6. Design Patterns, Trade-offs, and Best Practices

Architectural patterns cataloged in (Liu et al., 2024) systematize AFM design along axes such as goal extraction (Passive vs. Proactive Goal Creator), planning style (Single-path vs. Multi-path), coordination (Voting, Role-Based, Debate), and reflection (Self, Cross, Human). Notable trade-offs:

Efficiency vs. Explainability: One-shot query approaches are computationally cheaper but limit auditability; incremental querying and multi-path planning offer transparency at higher cost.
Robustness and Governance: Multimodal guardrails, reflection/voting routines, and tool/agent registries enhance safety, explainability, and extensibility, but incur organizational and maintenance overhead.
Edge/Cloud Strategies: Edge deployments emphasize quantization, token pruning, and small FM variants; cloud deployments leverage hybrid parallelism, monitoring frameworks, and dynamic autoscaling (Xu et al., 2024).

Best practices recommend a modular, memory-augmented, and resource-aware approach, supported by continuous monitoring and failure-tolerant orchestration.
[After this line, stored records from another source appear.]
/-- Settles O37: followed back from its emission to its overwriting, a slot of the accumulator collects one share of
each window. -/
theorem overlapAddClosedForm : Obligations.OverlapAddClosedForm := by
  intro num s x w wc hadd hmul hcomm hassoc hzero hD hS _ hacc hx hw n i hn hi
  rw [olaWindows_output num _ hn hi]
  refine congrArg some (olaEmit_eq_grainSum (x := x) (w := w) ⟨hadd, hmul, hcomm, hassoc, hzero⟩ hD hS
    hi (fun q hqn hq => ?_) hacc)
  have hk : q * s.S + i < s.WS := phase_index_lt hq hi
  rw [olaProduct_of_written num (hx _ (phase_index_lt (by omega) hk)) (hw _ hk), hmul _ 0]
  rfl

end Sys2Proof.Machine
end

section
/-! PRIME, the oversize PROCESS, and PROCESS as its stage commands one after another (R170 to R172, R210, R218). -/

namespace Sys2Proof.Machine

/-! ## PRIME (R171) -/

section
variable {n : BitVec 24} {s : State} (hr : s.eng = .ready)
include hr

theorem exec_prime_of_le (h : s.size .b0 + n.toNat ≤ s.buf0.cap) : exec (.prime n) s =
    .next ((s.setBuf .b0 (s.buf0.appended n.toNat (List.replicate n.toNat s.num.fzero))).setPrimed.emit [0x00000000]) :=
  exec_of_data hr rfl (by rw [appendZeros, append_of_le _ h, Run.bind_done]; rfl)

theorem exec_prime_of_lt (h : s.buf0.cap < s.size .b0 + n.toNat) :
    exec (.prime n) s = .next (faultedBy s 0x30 .b0 .overflow n.toNat) :=
  exec_of_raised hr rfl (by rw [appendZeros, append_of_lt _ h, Run.bind_raised])

end

/-- Settles O38: PRIME is an append of zeros to buffer 0 that sets `PRIMED` at its end. -/
theorem primeAppendsZeros : Obligations.PrimeAppendsZeros := by
  intro n s
  refine ⟨rfl, fun hr hord hfit => ⟨_, exec_prime_of_le hr hfit, ?_⟩, exec_prime_of_lt,
    fun hu => exec_ready_of_unconfigured hu rfl, fun hf => exec_ready_of_faulted hf rfl⟩
  have hb0 : s.size .b0 = s.buf0.size := rfl
  refine ⟨rfl, rfl, Buf.size_appended hord .., Buf.extended_appended hord .., fun k hk => ?_, fun k hk => ?_, rfl, rfl,
    rfl, rfl⟩
  · exact (Buf.data?_appended hord ..).trans (if_neg (by omega))
  · refine (Buf.data?_appended hord ..).trans ?_
    rw [hb0, if_pos (by omega), Nat.add_sub_cancel_left, List.getElem?_replicate, if_pos hk]

/-! ## The run of a PROCESS -/

/-- The degraded path touches no buffer (R172 step 1). -/
theorem processRun_of_lt {num : Numerics} {count : Nat} {x : List Word} {s : State} (h : s.maxInCount < count) :
    processRun num count x s = .done { result := 0, data := List.replicate count num.fzero } s.setOversize := if_pos h

/-- Settles O39: the degraded path completes, with `OVERSIZE` set. -/
theorem oversizeProcessIsSilence : Obligations.OversizeProcessIsSilence := by
  intro n x s hr hlt
  have h := exec_of_data (i := .process n x) hr rfl (processRun_of_lt hlt)
  exact h

/-- The FIR's place in a PROCESS: its run with the highpass, nothing without it (R170). -/
def firStage (num : Numerics) (s : State) : Run Nat := if s.hpEn then firRun num s else .done 0 s

theorem firStage_of_hpEn {num : Numerics} {s : State} (hp : s.hpEn = true) : firStage num s = firRun num s := if_pos hp

theorem firStage_of_no_highpass {num : Numerics} {s : State} (hp : s.hpEn = false) : firStage num s = .done 0 s := by
  rw [firStage, hp]; rfl

theorem stagesRun_eq (num : Numerics) (s : State) : stagesRun num s =
    (olaRun num s).bind fun _ s1 => (firStage num s1).bind fun _ s2 => intRun num s2 := rfl

/-- The part of a PROCESS before its delivery: the append and the stages (R172 steps 1 and 2). -/
def chainRun (num : Numerics) (count : Nat) (x : List Word) (s : State) : Run Nat :=
  (append s .b0 count x).bind fun _ s1 => stagesRun num s1

theorem processRun_of_le {num : Numerics} {count : Nat} {x : List Word} {s : State} (h : count ≤ s.maxInCount) :
    processRun num count x s = (chainRun num count x s).bind fun _ s' => deliver num count s' := by
  rw [processRun, if_neg (by omega), chainRun]
  cases append s .b0 count x <;> rfl

/-! ## The delivery (R172 steps 3 and 4) -/

/-- The samples a delivery copies out of buffer 3, a draw for each slot that nothing has written. -/
def delivery (count : Nat) (s : State) : List Word :=
  (List.range (deliverCount count s)).map fun i => s.data .b3 i (s.draws + i)

/-- The data words of a PROCESS whose stages ended in `s`: the samples delivered, and `fzero` up to the count. -/
def outBlock (num : Numerics) (count : Nat) (s : State) : List Word :=
  delivery count s ++ List.replicate (count - deliverCount count s) num.fzero

section
variable (count : Nat) (s : State)

theorem delivery_length : (delivery count s).length = deliverCount count s := by
  rw [delivery, List.length_map, List.length_range]

theorem delivery_of_written {i : Nat} {w : Word} (hi : i < deliverCount count s) (hw : s.buf3.data? i = some w) :
    (delivery count s)[i]? = some w := by
  rw [delivery, List.getElem?_map, List.getElem?_range hi, Option.map_some, data_of_data? (b := .b3) hw]

theorem outBlock_length (num : Numerics) : (outBlock num count s).length = count := by
  have hk : deliverCount count s ≤ count := Nat.min_le_left ..
  rw [outBlock, List.length_append, delivery_length, List.length_replicate]; omega

theorem outBlock_zeros (num : Numerics) {j : Nat} (hk : deliverCount count s ≤ j) (hj : j < count) :
    (outBlock num count s)[j]? = some num.fzero := by
  rw [outBlock, List.getElem?_append_right (by rwa [delivery_length]), delivery_length, List.getElem?_replicate,
    if_pos (by omega)]

theorem delivered_buf3 : (delivered count s).buf3 = s.buf3.consume (deliverCount count s) := rfl

theorem delivered_buf_of_ne {b : BufId} (hb : b ≠ .b3) : (delivered count s).buf b = s.buf b := by
  rw [delivered, State.buf_setBuf_of_ne _ _ hb, State.buf_advance]
  split
  · rw [State.buf_setShort]
  · rfl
7. Challenges and Future Directions

Several open challenges define the AFM research frontier:

Sub-10 ms/Token Latency for Large FMs: Hardware–algorithm co-design to bridge the real-time response gap for very large models.
Scalable Multi-Agent Coordination: Enabling dynamic agent teaming, trust management, negotiation, and emergent behaviors in open-agent societies.
Personalization and Security: Lifelong learning, privacy-preserving federated optimization, and adversarial robustness in tool-use.
Semantic Communication: Semantic-aware compression, retrieval-augmented generation (RAG), and on-device adaptation to minimize bandwidth and maximize privacy.
Formal Safety and Governance: Standardized evaluation, transparency protocols, and safety/robustness frameworks for high-stakes deployments (Xu et al., 2024, Hu et al., 9 Dec 2025, Henkel et al., 4 May 2026).

Integrating these advancements, AFMs are poised to become critical infrastructure for diverse domains demanding robust, explainable, and adaptive agentic intelligence—ranging from autonomous vehicles and collaborative robotics to decision support and real-time industrial monitoring.